Le puits de cour — dvor-kolodets en russe — est un genre que Saint-Pétersbourg a porté à la perfection : vous franchissez une arcade depuis une grande avenue, levez les yeux, et les murs se referment en un puits de pierre avec un carré de ciel au fond. Voici la face cachée de la ville des immeubles collectifs, plus authentique que les façades. Découvrez d’où viennent ces puits, comment les traquer — et pourquoi les listes d’adresses « ouvertes » trouvées sur Internet deviennent obsolètes plus vite qu’elles ne sont publiées.
D’où viennent les puits
L’économie d’un immeuble collectif était simple : le terrain en centre-ville coûtait cher, alors les bâtiments s’élevaient sur tout le périmètre de la parcelle, collés les uns aux autres, laissant au centre un puits de lumière minimal. Plus le quartier était rentable, plus les puits étaient profonds et étroits. Certains immeubles enchaînent les cours : une arcade, une cour, une autre arcade, une autre cour — jusqu’à cinq ou six niveaux de profondeur dans un même îlot. Pour ceux qui en ont assez des façades, c’est la meilleure promenade que la ville puisse offrir.
Comment les traquer (mieux qu’avec n’importe quelle liste d’adresses)

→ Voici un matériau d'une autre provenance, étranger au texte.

/-! ### modPwr -/

@[simp] theorem State.modPwr_part (s : State) (f : Pwr → Pwr) : (s.modPwr f).part = s.part := rfl
@[simp] theorem State.modPwr_pending (s : State) (f : Pwr → Pwr) : (s.modPwr f).pending = s.pending := rfl
@[simp] theorem State.modPwr_clock (s : State) (f : Pwr → Pwr) : (s.modPwr f).clock = s.clock := rfl
@[simp] theorem State.modPwr_free (s : State) (f : Pwr → Pwr) : (s.modPwr f).free = s.free := rfl
@[simp] theorem State.modPwr_regs (s : State) (f : Pwr → Pwr) : (s.modPwr f).regs = s.regs := rfl
@[simp] theorem State.modPwr_cpDiff (s : State) (f : Pwr → Pwr) : (s.modPwr f).cpDiff = s.cpDiff := rfl
@[simp] theorem State.modPwr_cpArmed (s : State) (f : Pwr → Pwr) : (s.modPwr f).cpArmed = s.cpArmed := rfl
@[simp] theorem State.modPwr_hiLatch (s : State) (f : Pwr → Pwr) : (s.modPwr f).hiLatch = s.hiLatch := rfl
@[simp] theorem State.modPwr_loHold (s : State) (f : Pwr → Pwr) : (s.modPwr f).loHold = s.loHold := rfl
@[simp] theorem State.modPwr_resp (s : State) (f : Pwr → Pwr) : (s.modPwr f).resp = s.resp := rfl
@[simp] theorem State.modPwr_mem (s : State) (f : Pwr → Pwr) : (s.modPwr f).mem = s.mem := rfl
@[simp] theorem State.modPwr_timers (s : State) (f : Pwr → Pwr) : (s.modPwr f).timers = s.timers := rfl
@[simp] theorem State.modPwr_perf (s : State) (f : Pwr → Pwr) : (s.modPwr f).perf = s.perf := rfl
@[simp] theorem State.modPwr_time (s : State) (f : Pwr → Pwr) : (s.modPwr f).time = s.time := rfl
@[simp] theorem State.modPwr_eth (s : State) (f : Pwr → Pwr) : (s.modPwr f).eth = s.eth := rfl
@[simp] theorem State.modPwr_tt (s : State) (f : Pwr → Pwr) : (s.modPwr f).tt = s.tt := rfl
@[simp] theorem State.modPwr_tow (s : State) (f : Pwr → Pwr) : (s.modPwr f).tow = s.tow := rfl
@[simp] theorem State.modPwr_mirror (s : State) (f : Pwr → Pwr) : (s.modPwr f).mirror = s.mirror := rfl
@[simp] theorem State.modPwr_le (s : State) (f : Pwr → Pwr) : (s.modPwr f).le = s.le := rfl
@[simp] theorem State.modPwr_link (s : State) (f : Pwr → Pwr) : (s.modPwr f).link = s.link := rfl
@[simp] theorem State.modPwr_ax (s : State) (f : Pwr → Pwr) : (s.modPwr f).ax = s.ax := rfl
@[simp] theorem State.modPwr_sdd (s : State) (f : Pwr → Pwr) : (s.modPwr f).sdd = s.sdd := rfl
@[simp] theorem State.modPwr_fb (s : State) (f : Pwr → Pwr) : (s.modPwr f).fb = s.fb := rfl
@[simp] theorem State.modPwr_psync (s : State) (f : Pwr → Pwr) : (s.modPwr f).psync = s.psync := rfl
@[simp] theorem State.modPwr_safe (s : State) (f : Pwr → Pwr) : (s.modPwr f).safe = s.safe := rfl
@[simp] theorem State.modPwr_fio (s : State) (f : Pwr → Pwr) : (s.modPwr f).fio = s.fio := rfl
@[simp] theorem State.modPwr_acq (s : State) (f : Pwr → Pwr) : (s.modPwr f).acq = s.acq := rfl
@[simp] theorem State.modPwr_can (s : State) (f : Pwr → Pwr) : (s.modPwr f).can = s.can := rfl
@[simp] theorem State.modPwr_basin (s : State) (f : Pwr → Pwr) : (s.modPwr f).basin = s.basin := rfl
@[simp] theorem State.modPwr_fc (s : State) (f : Pwr → Pwr) : (s.modPwr f).fc = s.fc := rfl
@[simp] theorem State.modPwr_pwr (s : State) (f : Pwr → Pwr) : (s.modPwr f).pwr = f s.pwr := rfl
@[simp] theorem State.modPwr_boot (s : State) (f : Pwr → Pwr) : (s.modPwr f).boot = s.boot := rfl
@[simp] theorem State.modPwr_sv (s : State) (f : Pwr → Pwr) : (s.modPwr f).sv = s.sv := rfl
@[simp] theorem State.modPwr_reg (s : State) (f : Pwr → Pwr) (k : Nat) : (s.modPwr f).reg k = s.reg k := rfl
@[simp] theorem State.modPwr_fld (s : State) (f : Pwr → Pwr) (k : Nat) (g : Fld) : (s.modPwr f).fld k g = s.fld k g := rfl
@[simp] theorem State.modPwr_flag (s : State) (f : Pwr → Pwr) (k : Nat) (g : Fld) : (s.modPwr f).flag k g = s.flag k g := rfl
@[simp] theorem State.modPwr_domOn (s : State) (f : Pwr → Pwr) (k : Nat) : (s.modPwr f).domOn k = s.domOn k := rfl
@[simp] theorem State.modPwr_mode (s : State) (f : Pwr → Pwr) : (s.modPwr f).mode = s.mode := rfl

/-! ### modBoot -/

@[simp] theorem State.modBoot_part (s : State) (f : Boot → Boot) : (s.modBoot f).part = s.part := rfl
@[simp] theorem State.modBoot_pending (s : State) (f : Boot → Boot) : (s.modBoot f).pending = s.pending := rfl
@[simp] theorem State.modBoot_clock (s : State) (f : Boot → Boot) : (s.modBoot f).clock = s.clock := rfl
@[simp] theorem State.modBoot_free (s : State) (f : Boot → Boot) : (s.modBoot f).free = s.free := rfl
@[simp] theorem State.modBoot_regs (s : State) (f : Boot → Boot) : (s.modBoot f).regs = s.regs := rfl
@[simp] theorem State.modBoot_cpDiff (s : State) (f : Boot → Boot) : (s.modBoot f).cpDiff = s.cpDiff := rfl
@[simp] theorem State.modBoot_cpArmed (s : State) (f : Boot → Boot) : (s.modBoot f).cpArmed = s.cpArmed := rfl
@[simp] theorem State.modBoot_hiLatch (s : State) (f : Boot → Boot) : (s.modBoot f).hiLatch = s.hiLatch := rfl
@[simp] theorem State.modBoot_loHold (s : State) (f : Boot → Boot) : (s.modBoot f).loHold = s.loHold := rfl
@[simp] theorem State.modBoot_resp (s : State) (f : Boot → Boot) : (s.modBoot f).resp = s.resp := rfl
@[simp] theorem State.modBoot_mem (s : State) (f : Boot → Boot) : (s.modBoot f).mem = s.mem := rfl
@[simp] theorem State.modBoot_timers (s : State) (f : Boot → Boot) : (s.modBoot f).timers = s.timers := rfl
@[simp] theorem State.modBoot_perf (s : State) (f : Boot → Boot) : (s.modBoot f).perf = s.perf := rfl
@[simp] theorem State.modBoot_time (s : State) (f : Boot → Boot) : (s.modBoot f).time = s.time := rfl
@[simp] theorem State.modBoot_eth (s : State) (f : Boot → Boot) : (s.modBoot f).eth = s.eth := rfl
@[simp] theorem State.modBoot_tt (s : State) (f : Boot → Boot) : (s.modBoot f).tt = s.tt := rfl
@[simp] theorem State.modBoot_tow (s : State) (f : Boot → Boot) : (s.modBoot f).tow = s.tow := rfl
@[simp] theorem State.modBoot_mirror (s : State) (f : Boot → Boot) : (s.modBoot f).mirror = s.mirror := rfl
@[simp] theorem State.modBoot_le (s : State) (f : Boot → Boot) : (s.modBoot f).le = s.le := rfl
@[simp] theorem State.modBoot_link (s : State) (f : Boot → Boot) : (s.modBoot f).link = s.link := rfl
@[simp] theorem State.modBoot_ax (s : State) (f : Boot → Boot) : (s.modBoot f).ax = s.ax := rfl
@[simp] theorem State.modBoot_sdd (s : State) (f : Boot → Boot) : (s.modBoot f).sdd = s.sdd := rfl
@[simp] theorem State.modBoot_fb (s : State) (f : Boot → Boot) : (s.modBoot f).fb = s.fb := rfl
@[simp] theorem State.modBoot_psync (s : State) (f : Boot → Boot) : (s.modBoot f).psync = s.psync := rfl
@[simp] theorem State.modBoot_safe (s : State) (f : Boot → Boot) : (s.modBoot f).safe = s.safe := rfl
@[simp] theorem State.modBoot_fio (s : State) (f : Boot → Boot) : (s.modBoot f).fio = s.fio := rfl
@[simp] theorem State.modBoot_acq (s : State) (f : Boot → Boot) : (s.modBoot f).acq = s.acq := rfl
@[simp] theorem State.modBoot_can (s : State) (f : Boot → Boot) : (s.modBoot f).can = s.can := rfl
@[simp] theorem State.modBoot_basin (s : State) (f : Boot → Boot) : (s.modBoot f).basin = s.basin := rfl
@[simp] theorem State.modBoot_fc (s : State) (f : Boot → Boot) : (s.modBoot f).fc = s.fc := rfl
@[simp] theorem State.modBoot_pwr (s : State) (f : Boot → Boot) : (s.modBoot f).pwr = s.pwr := rfl
@[simp] theorem State.modBoot_boot (s : State) (f : Boot → Boot) : (s.modBoot f).boot = f s.boot := rfl
@[simp] theorem State.modBoot_sv (s : State) (f : Boot → Boot) : (s.modBoot f).sv = s.sv := rfl
@[simp] theorem State.modBoot_reg (s : State) (f : Boot → Boot) (k : Nat) : (s.modBoot f).reg k = s.reg k := rfl
@[simp] theorem State.modBoot_fld (s : State) (f : Boot → Boot) (k : Nat) (g : Fld) : (s.modBoot f).fld k g = s.fld k g := rfl
@[simp] theorem State.modBoot_flag (s : State) (f : Boot → Boot) (k : Nat) (g : Fld) : (s.modBoot f).flag k g = s.flag k g := rfl
@[simp] theorem State.modBoot_domOn (s : State) (f : Boot → Boot) (k : Nat) : (s.modBoot f).domOn k = s.domOn k := rfl
@[simp] theorem State.modBoot_mode (s : State) (f : Boot → Boot) : (s.modBoot f).mode = s.mode := rfl

/-! ### modBasin -/

@[simp] theorem State.modBasin_part (s : State) (f : Basin → Basin) : (s.modBasin f).part = s.part := rfl
@[simp] theorem State.modBasin_pending (s : State) (f : Basin → Basin) : (s.modBasin f).pending = s.pending := rfl
@[simp] theorem State.modBasin_clock (s : State) (f : Basin → Basin) : (s.modBasin f).clock = s.clock := rfl
@[simp] theorem State.modBasin_free (s : State) (f : Basin → Basin) : (s.modBasin f).free = s.free := rfl
@[simp] theorem State.modBasin_regs (s : State) (f : Basin → Basin) : (s.modBasin f).regs = s.regs := rfl
@[simp] theorem State.modBasin_cpDiff (s : State) (f : Basin → Basin) : (s.modBasin f).cpDiff = s.cpDiff := rfl
@[simp] theorem State.modBasin_cpArmed (s : State) (f : Basin → Basin) : (s.modBasin f).cpArmed = s.cpArmed := rfl
@[simp] theorem State.modBasin_hiLatch (s : State) (f : Basin → Basin) : (s.modBasin f).hiLatch = s.hiLatch := rfl
@[simp] theorem State.modBasin_loHold (s : State) (f : Basin → Basin) : (s.modBasin f).loHold = s.loHold := rfl
@[simp] theorem State.modBasin_resp (s : State) (f : Basin → Basin) : (s.modBasin f).resp = s.resp := rfl
@[simp] theorem State.modBasin_mem (s : State) (f : Basin → Basin) : (s.modBasin f).mem = s.mem := rfl
@[simp] theorem State.modBasin_timers (s : State) (f : Basin → Basin) : (s.modBasin f).timers = s.timers := rfl
@[simp] theorem State.modBasin_perf (s : State) (f : Basin → Basin) : (s.modBasin f).perf = s.perf := rfl
@[simp] theorem State.modBasin_time (s : State) (f : Basin → Basin) : (s.modBasin f).time = s.time := rfl
@[simp] theorem State.modBasin_eth (s : State) (f : Basin → Basin) : (s.modBasin f).eth = s.eth := rfl
@[simp] theorem State.modBasin_tt (s : State) (f : Basin → Basin) : (s.modBasin f).tt = s.tt := rfl
@[simp] theorem State.modBasin_tow (s : State) (f : Basin → Basin) : (s.modBasin f).tow = s.tow := rfl
@[simp] theorem State.modBasin_mirror (s : State) (f : Basin → Basin) : (s.modBasin f).mirror = s.mirror := rfl
@[simp] theorem State.modBasin_le (s : State) (f : Basin → Basin) : (s.modBasin f).le = s.le := rfl
@[simp] theorem State.modBasin_link (s : State) (f : Basin → Basin) : (s.modBasin f).link = s.link := rfl
@[simp] theorem State.modBasin_ax (s : State) (f : Basin → Basin) : (s.modBasin f).ax = s.ax := rfl
@[simp] theorem State.modBasin_sdd (s : State) (f : Basin → Basin) : (s.modBasin f).sdd = s.sdd := rfl
@[simp] theorem State.modBasin_fb (s : State) (f : Basin → Basin) : (s.modBasin f).fb = s.fb := rfl
@[simp] theorem State.modBasin_psync (s : State) (f : Basin → Basin) : (s.modBasin f).psync = s.psync := rfl
@[simp] theorem State.modBasin_safe (s : State) (f : Basin → Basin) : (s.modBasin f).safe = s.safe := rfl
@[simp] theorem State.modBasin_fio (s : State) (f : Basin → Basin) : (s.modBasin f).fio = s.fio := rfl
@[simp] theorem State.modBasin_acq (s : State) (f : Basin → Basin) : (s.modBasin f).acq = s.acq := rfl
@[simp] theorem State.modBasin_can (s : State) (f : Basin → Basin) : (s.modBasin f).can = s.can := rfl
@[simp] theorem State.modBasin_basin (s : State) (f : Basin → Basin) : (s.modBasin f).basin = f s.basin := rfl
@[simp] theorem State.modBasin_fc (s : State) (f : Basin → Basin) : (s.modBasin f).fc = s.fc := rfl
@[simp] theorem State.modBasin_pwr (s : State) (f : Basin → Basin) : (s.modBasin f).pwr = s.pwr := rfl
@[simp] theorem State.modBasin_boot (s : State) (f : Basin → Basin) : (s.modBasin f).boot = s.boot := rfl
@[simp] theorem State.modBasin_sv (s : State) (f : Basin → Basin) : (s.modBasin f).sv = s.sv := rfl
@[simp] theorem State.modBasin_reg (s : State) (f : Basin → Basin) (k : Nat) : (s.modBasin f).reg k = s.reg k := rfl
@[simp] theorem State.modBasin_fld (s : State) (f : Basin → Basin) (k : Nat) (g : Fld) : (s.modBasin f).fld k g = s.fld k g := rfl
@[simp] theorem State.modBasin_flag (s : State) (f : Basin → Basin) (k : Nat) (g : Fld) : (s.modBasin f).flag k g = s.flag k g := rfl
@[simp] theorem State.modBasin_domOn (s : State) (f : Basin → Basin) (k : Nat) : (s.modBasin f).domOn k = s.domOn k := rfl
@[simp] theorem State.modBasin_mode (s : State) (f : Basin → Basin) : (s.modBasin f).mode = s.mode := rfl

/-! ### modPs -/

@[simp] theorem State.modPs_part (s : State) (f : Psync → Psync) : (s.modPs f).part = s.part := rfl
@[simp] theorem State.modPs_pending (s : State) (f : Psync → Psync) : (s.modPs f).pending = s.pending := rfl
@[simp] theorem State.modPs_clock (s : State) (f : Psync → Psync) : (s.modPs f).clock = s.clock := rfl
@[simp] theorem State.modPs_free (s : State) (f : Psync → Psync) : (s.modPs f).free = s.free := rfl
@[simp] theorem State.modPs_regs (s : State) (f : Psync → Psync) : (s.modPs f).regs = s.regs := rfl
@[simp] theorem State.modPs_cpDiff (s : State) (f : Psync → Psync) : (s.modPs f).cpDiff = s.cpDiff := rfl
@[simp] theorem State.modPs_cpArmed (s : State) (f : Psync → Psync) : (s.modPs f).cpArmed = s.cpArmed := rfl
@[simp] theorem State.modPs_hiLatch (s : State) (f : Psync → Psync) : (s.modPs f).hiLatch = s.hiLatch := rfl
@[simp] theorem State.modPs_loHold (s : State) (f : Psync → Psync) : (s.modPs f).loHold = s.loHold := rfl
@[simp] theorem State.modPs_resp (s : State) (f : Psync → Psync) : (s.modPs f).resp = s.resp := rfl
@[simp] theorem State.modPs_mem (s : State) (f : Psync → Psync) : (s.modPs f).mem = s.mem := rfl
@[simp] theorem State.modPs_timers (s : State) (f : Psync → Psync) : (s.modPs f).timers = s.timers := rfl
@[simp] theorem State.modPs_perf (s : State) (f : Psync → Psync) : (s.modPs f).perf = s.perf := rfl
@[simp] theorem State.modPs_time (s : State) (f : Psync → Psync) : (s.modPs f).time = s.time := rfl
@[simp] theorem State.modPs_eth (s : State) (f : Psync → Psync) : (s.modPs f).eth = s.eth := rfl
@[simp] theorem State.modPs_tt (s : State) (f : Psync → Psync) : (s.modPs f).tt = s.tt := rfl
@[simp] theorem State.modPs_tow (s : State) (f : Psync → Psync) : (s.modPs f).tow = s.tow := rfl
@[simp] theorem State.modPs_mirror (s : State) (f : Psync → Psync) : (s.modPs f).mirror = s.mirror := rfl
@[simp] theorem State.modPs_le (s : State) (f : Psync → Psync) : (s.modPs f).le = s.le := rfl
@[simp] theorem State.modPs_link (s : State) (f : Psync → Psync) : (s.modPs f).link = s.link := rfl
@[simp] theorem State.modPs_ax (s : State) (f : Psync → Psync) : (s.modPs f).ax = s.ax := rfl
@[simp] theorem State.modPs_sdd (s : State) (f : Psync → Psync) : (s.modPs f).sdd = s.sdd := rfl
@[simp] theorem State.modPs_fb (s : State) (f : Psync → Psync) : (s.modPs f).fb = s.fb := rfl
@[simp] theorem State.modPs_psync (s : State) (f : Psync → Psync) : (s.modPs f).psync = f s.psync := rfl
@[simp] theorem State.modPs_safe (s : State) (f : Psync → Psync) : (s.modPs f).safe = s.safe := rfl
@[simp] theorem State.modPs_fio (s : State) (f : Psync → Psync) : (s.modPs f).fio = s.fio := rfl
@[simp] theorem State.modPs_acq (s : State) (f : Psync → Psync) : (s.modPs f).acq = s.acq := rfl
@[simp] theorem State.modPs_can (s : State) (f : Psync → Psync) : (s.modPs f).can = s.can := rfl
@[simp] theorem State.modPs_basin (s : State) (f : Psync → Psync) : (s.modPs f).basin = s.basin := rfl
@[simp] theorem State.modPs_fc (s : State) (f : Psync → Psync) : (s.modPs f).fc = s.fc := rfl
@[simp] theorem State.modPs_pwr (s : State) (f : Psync → Psync) : (s.modPs f).pwr = s.pwr := rfl
@[simp] theorem State.modPs_boot (s : State) (f : Psync → Psync) : (s.modPs f).boot = s.boot := rfl
@[simp] theorem State.modPs_sv (s : State) (f : Psync → Psync) : (s.modPs f).sv = s.sv := rfl
@[simp] theorem State.modPs_reg (s : State) (f : Psync → Psync) (k : Nat) : (s.modPs f).reg k = s.reg k := rfl
@[simp] theorem State.modPs_fld (s : State) (f : Psync → Psync) (k : Nat) (g : Fld) : (s.modPs f).fld k g = s.fld k g := rfl
@[simp] theorem State.modPs_flag (s : State) (f : Psync → Psync) (k : Nat) (g : Fld) : (s.modPs f).flag k g = s.flag k g := rfl
@[simp] theorem State.modPs_domOn (s : State) (f : Psync → Psync) (k : Nat) : (s.modPs f).domOn k = s.domOn k := rfl
@[simp] theorem State.modPs_mode (s : State) (f : Psync → Psync) : (s.modPs f).mode = s.mode := rfl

- Passez sous les arcades. La règle est simple : voyez une arcade sans barrière, jetez un œil. Les cours traversantes existent encore dans chaque pâté de maisons du vieux centre ;
- Les meilleurs terrains de chasse se trouvent sur les perspectives Vladimirski et Zagorodny, les rues autour des Cinq-Coins, les lignes de l’île Vassilievski et le côté Petrogradski — la densité de cours y est la plus élevée ;
- Levez les yeux et regardez par terre : un puits ne se révèle qu’à une tête inclinée, et les pavés ou les anciennes plaques d’égout des cours sont parfois plus vieux que les bâtiments eux-mêmes ;
- Pourquoi nous ne publions pas « cinq adresses fiables » : les cours peuvent être fermées par décision des habitants, et un interphone apparaît du jour au lendemain. Toute liste précise est à moitié périmée en une saison — la compétence de chasseur, elle, survit aux coordonnées ;
- Un guide est la solution la plus sûre : les visites guidées locales des cours et des cages d’escalier suivent des itinéraires où l’accès est préalablement négocié — le moyen de voir les fameuses cours « polygonales » sans traîner devant un interphone.
L’étiquette des cours
- Une cour est une extension du domicile de quelqu’un : parlez à voix basse, pas de musique, pas de mégots, pas d’escalade ;
- Une porte verrouillée est une réponse, pas un défi : ne restez pas devant l’interphone et ne vous faufiler pas derrière les résidents ;
- Photographiez librement les cours ; les personnes aux fenêtres ou sur les bancs — seulement après leur avoir demandé ;
- Les puits s’assombrissent plus tôt que les rues — la meilleure lumière et l’ambiance idéale s’y trouvent en journée.
Où cela s’intègre dans un voyage
La chasse aux cours est le lien parfait entre les grandes étapes d’un itinéraire à Saint-Pétersbourg : une demi-heure d’exploration d’arcades entre un musée et un déjeuner donne à la ville une profondeur qu’aucun palais ne peut offrir. Et si cette face cachée de la ville vous captive, le thème se poursuit dans notre article sur les appartements communautaires de Saint-Pétersbourg — le même univers, vu de l’autre côté de la porte d’entrée.
Les puits sont la visite gratuite, infinie et la plus sous-estimée de la ville. Il ne vous faut que de la curiosité, de la politesse et l’habitude de lever les yeux sous les arcades.